A multistatic radar system is one in which there are at least three components - for example, one receiver and two transmitters, or two receivers and one transmitter, or multiple receivers and multiple transmitters. It is a generalisation of the bistatic radar system, with one or more receivers processing returns from one or more geographically separated transmitter.

===Passive radar===

A bistatic or multistatic radar that exploits non-radar transmitters of opportunity is termed a passive coherent location system or passive covert radar.

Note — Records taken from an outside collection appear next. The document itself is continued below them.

-- ==== Sys2Proof/Laws/Encoding.lean ====
section
/-! SUPPORT. The fields of a CW word, read back (30_encoding.md R85 to R90). -/

namespace Sys2Proof

variable (fb fa : BitVec 7) (d s : BitVec 1) (op : Digit)

/-- Every bit of a CW word (R85). -/
theorem cwWord_getLsbD (i : Nat) :
    (cwWord fb fa d s op).getLsbD i =
      if i < 4 then op.getLsbD i else if i < 5 then s.getLsbD (i - 4) else if i < 6 then d.getLsbD (i - 5)
      else if i < 8 then false else if i < 15 then fa.getLsbD (i - 8) else if i < 16 then false
      else if i < 23 then fb.getLsbD (i - 16) else false := by
  simp only [cwWord, BitVec.getLsbD_append, BitVec.getLsbD_zero]
  simp only [Nat.sub_sub, Nat.reduceAdd,
    show (i - 4 < 1) = (i < 5) from propext (by omega), show (i - 5 < 1) = (i < 6) from propext (by omega),
    show (i - 6 < 2) = (i < 8) from propext (by omega), show (i - 8 < 7) = (i < 15) from propext (by omega),
    show (i - 15 < 1) = (i < 16) from propext (by omega), show (i - 16 < 7) = (i < 23) from propext (by omega)]

@[simp] theorem opField_cwWord : opField (cwWord fb fa d s op) = op := by
  apply BitVec.eq_of_getLsbD_eq
  intro i hi
  rw [opField, BitVec.getLsbD_extractLsb', cwWord_getLsbD]
  simp [hi]

@[simp] theorem faField_cwWord : faField (cwWord fb fa d s op) = fa.toNat := by
  rw [faField]
  congr 1
  apply BitVec.eq_of_getLsbD_eq
  intro i hi
  rw [BitVec.getLsbD_extractLsb', cwWord_getLsbD]
  rw [if_neg (by omega), if_neg (by omega), if_neg (by omega), if_neg (by omega), if_pos (by omega)]
  simp [hi]

@[simp] theorem fbField_cwWord : fbField (cwWord fb fa d s op) = fb.toNat := by
  rw [fbField]
  congr 1
  apply BitVec.eq_of_getLsbD_eq
  intro i hi
  rw [BitVec.getLsbD_extractLsb', cwWord_getLsbD]
  rw [if_neg (by omega), if_neg (by omega), if_neg (by omega), if_neg (by omega), if_neg (by omega),
    if_neg (by omega), if_pos (by omega)]
  simp [hi]

@[simp] theorem srcField_cwWord (x : BufSel) : srcField (cwWord fb fa d x.bit op) = x := by
  rw [srcField, cwWord_getLsbD]; cases x <;> rfl

@[simp] theorem dstField_cwWord (x : BufSel) : dstField (cwWord fb fa x.bit s op) = x := by
  rw [dstField, cwWord_getLsbD]; cases x <;> rfl

end Sys2Proof
end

Any radar which does not send active electro-magnetic pulse is known as passive radar. Passive coherent location also known as PCL is a special type of passive radar, which exploits the transmitters of opportunity especially the commercial signals in the environment.

==Advantages and disadvantages==
The principal advantages of bistatic and multistatic radar include:
- Lower procurement and maintenance costs (if using a third-party transmitter).
- Operation without a frequency clearance (if using a third-party transmitter).
- Covert operation of the receiver.
- Increased resilience to electronic countermeasures, as waveform being used and receiver location are potentially unknown.
- Possible enhanced radar cross section of the target due to geometrical effects.
- Separate receiver is very light and mobile, while transmitter can be very heavy and powerful (surface-to-air missile).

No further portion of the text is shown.